Dans leur grande majorité, les familles qui ont témoigné devant l’Enquête nationale cherchaient des réponses aux failles perçues dans les enquêtes sur la perte de leurs proches. Elles ont évoqué les diverses façons selon lesquelles elles estimaient que les services de police avaient manqué à leur devoir d’enquêter correctement sur les crimes commis contre elles ou leurs proches, ce qui a finalement entraîné l’impossibilité d’obtenir justice au sein du système existant et de tourner la page.
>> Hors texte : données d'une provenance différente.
-- ==== Sys2Proof/Machine/State.lean ====
section
/-! DEFINITION. The state of the core, as plain data (spec/10_state.md), and its reset value
(spec/70_reset_and_hazards.md R220). -/

namespace Sys2Proof.Machine

/-- The storage spaces an index can fall outside of (spec/20_memory.md R50, R52; spec/60_exceptions.md R206). -/
inductive Space
  /-- Instruction memory, read by the Fetch stage: the `fetch` of R200. -/
  | fetch
  /-- The register file. -/
  | register
  /-- Data memory. -/
  | data
  deriving DecidableEq, Repr

/-- The two stage queues (R34, R35). -/
inductive Queue
  | fetchToDecode
  | decodeToExecute
  deriving DecidableEq, Repr

/-- A fatal error of the core with its recorded information (spec/60_exceptions.md R200 to R206). It is state: the core
that meets one enters the status `faulted` (R204). -/
inductive FatalError
  /-- Cause 1: an index is outside its space (R200, R201). -/
  | outOfBounds (space : Space) (index : Nat)
  /-- Cause 2: Execute dispatches a word whose opcode names no instruction, with the word's index (R202). -/
  | unknownOpcode (op : Opcode) (word : Word) (index : Word)
  /-- Cause 3: an enqueue into a slot that stays occupied (R203). -/
  | queueOverflow (queue : Queue)
  deriving DecidableEq, Repr

/-- The run status (R42). -/
inductive RunStatus
  | running
  | halted
  | faulted (error : FatalError)
  deriving DecidableEq, Repr

/-- A record of the F→D queue (R34). -/
structure FdRecord where
  /-- The fetched instruction word. -/
  word : Word
  /-- The fetch address + 1. -/
  pc1 : Word
  deriving DecidableEq, Repr

/-- A record of the D→E queue (R35). -/
structure DeRecord where
  /-- The original instruction word. -/
  word : Word
  /-- Copied from the F→D record. -/
  pc1 : Word
  /-- `word[15:12]` -/
  op : Opcode
  /-- The format. -/
  fmt : Format
  /-- `word[11:6]` -/
  r1 : RegIdx
  /-- `word[5:0]` of an R-format word; none for an I-format word. -/
  r2 : Option RegIdx
  /-- The extended immediate of an I-format word; none for an R-format word. -/
  imm : Option Byte
  /-- `x[r1]` read at decode. -/
  v1 : Byte
  /-- `x[r2]` read at decode for an R-format word; 0x00 for an I-format word. -/
  v2 : Byte
  /-- A hazard was detected. -/
  hazard : Bool
  /-- Use the Execute latch in place of `v1`. -/
  fwd1 : Bool
  /-- Use the Execute latch in place of `v2`. -/
  fwd2 : Bool
  /-- The LDR-after-STR memory hazard. -/
  memstall : Bool
  deriving DecidableEq, Repr

/-- The Execute latch (R37). -/
structure Latch where
  /-- Some instruction has recorded a result since reset. -/
  valid : Bool
  /-- The most recent Execute result. -/
  value : Byte
  /-- The register the result was written to; none for the value a STR stored. -/
  dest : Option RegIdx
  deriving DecidableEq, Repr

/-- Everything spec/10_state.md gives the core. -/
structure State where
  /-- The general registers R0 to R63 (R20). -/
  x : Vector Byte 64
  /-- The index of the next instruction Fetch reads (R25). -/
  pc : Word
  /-- The status register: C, V, N, S, Z at bits 0 to 4, bits 7:5 zero (R29). -/
  sreg : Byte
  /-- The F→D slot (R34). -/
  fd : Option FdRecord
  /-- The D→E slot (R35). -/
  de : Option DeRecord
  /-- The Execute latch (R37). -/
  lat : Latch
  /-- The decode-stall counter, 0 or 1 (R38). -/
  dstall : Fin 2
  /-- The execute-stall counter, 0 to 2 (R39). -/
  estall : Fin 3
  /-- The stop counter, 0 to 3 (R40). -/
  stop : Fin 4
  /-- The cycle counter, a natural number (R41). -/
  cycle : Nat
  /-- The run status (R42). -/
  status : RunStatus
  /-- Instruction memory (R43): the cells that do not hold the sentinel, by rising index (`Imem.wf`). -/
  imem : List (Nat × Word)
  /-- Data memory (R44): the cells that do not hold `Config.initData`, by rising address (`Memory.wf`). -/
  dmem : List Host.Cell
  deriving DecidableEq, Repr

/-- Why a step answers no state. No step of this core does: its fatal errors are states (R204), so this is the error a
storage operation answers to its caller. -/
inductive Fault
  /-- The storage contract's out-of-bounds error (spec/20_memory.md R52). Raised by `readRegister`, `writeRegister`,
  `readData`, `writeData` and `readInstruction`, for an index at or above the space's count. Fetch turns it into the
  fatal error of R200; a host that calls an operation directly gets it (R201). Safe: the spec gives such an access no
  value. -/
  | outOfBounds (space : Space) (index : Nat)
  deriving DecidableEq, Repr

/-- Why an instruction has no meaning here. -/
inductive Refusal
  /-- The model gives the instruction no meaning yet. Raised by an arm of `exec` only, and by none of this model's.
  Safe: the machine stops where the hardware goes on. -/
  | notModelled (mnemonic : String)
  deriving DecidableEq, Repr

/-- The reset state with given register, data and instruction memory contents: INIT_REGS, INIT_DMEM and the loaded
image are the arguments that R8 and R220 make them. -/
def State.resetWith (regs : Vector Byte 64) (dmem : List Host.Cell) (imem : List (Nat × Word)) : State where
  x := regs
  pc := 0
  sreg := 0x00
  fd := none
  de := none
  lat := { valid := false, value := 0x00, dest := none }
  dstall := 0
  estall := 0
  stop := 0
  cycle := 0
  status := .running
  imem := imem
  dmem := dmem

/-- The state right after reset (R220) with the default INIT_REGS and INIT_DMEM and no program loaded: every
instruction-memory slot is unfilled and so holds the sentinel (R226). -/
def State.reset : State := State.resetWith (Vector.replicate 64 Config.initReg) [] []

end Sys2Proof.Machine
end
En réponse, l’Enquête nationale a mis en place le Projet d’analyse judiciaire des documents (PAJD), englobant deux équipes chargées d’examiner les dossiers des services de police et d’autres dossiers institutionnels connexes. Une équipe a examiné des dossiers de la province du Québec, tandis que le deuxième groupe a examiné des dossiers des services de police de l’ensemble des provinces et territoires du reste du Canada. Dans le présent résumé, lorsque nous mentionnons l’équipe d’analyse judiciaire des documents, nous faisons référence à ce deuxième groupe en particulier. Les informations et recommandations de l’équipe d’analyse judiciaire des documents pour le Québec figurent dans le rapport supplémentaire spécifique au Québec de l’Enquête nationale sur les femmes et les filles autochtones disparues ou assassinées. Le PAJD
visait à relever d’éventuels obstacles ou problèmes systémiques ainsi que des lacunes concernant la protection des femmes, des filles et des personnes 2ELGBTQQIA autochtones. Il avait également pour objectif de formuler à l’intention de l’Enquête nationale des recommandations sur les causes systémiques de la disparition et des meurtres des femmes et des filles autochtones.

Au cours du projet, l’équipe d’analyse judiciaire des documents (EAJD), chargée d’examiner les dossiers hors du Québec, a obtenu et revu 174 dossiers et 35 études et rapports antérieurs sur les services de police concernant les femmes, les filles et les personnes 2ELGBTQQIA autochtones, et analysé de l’information accessible au public.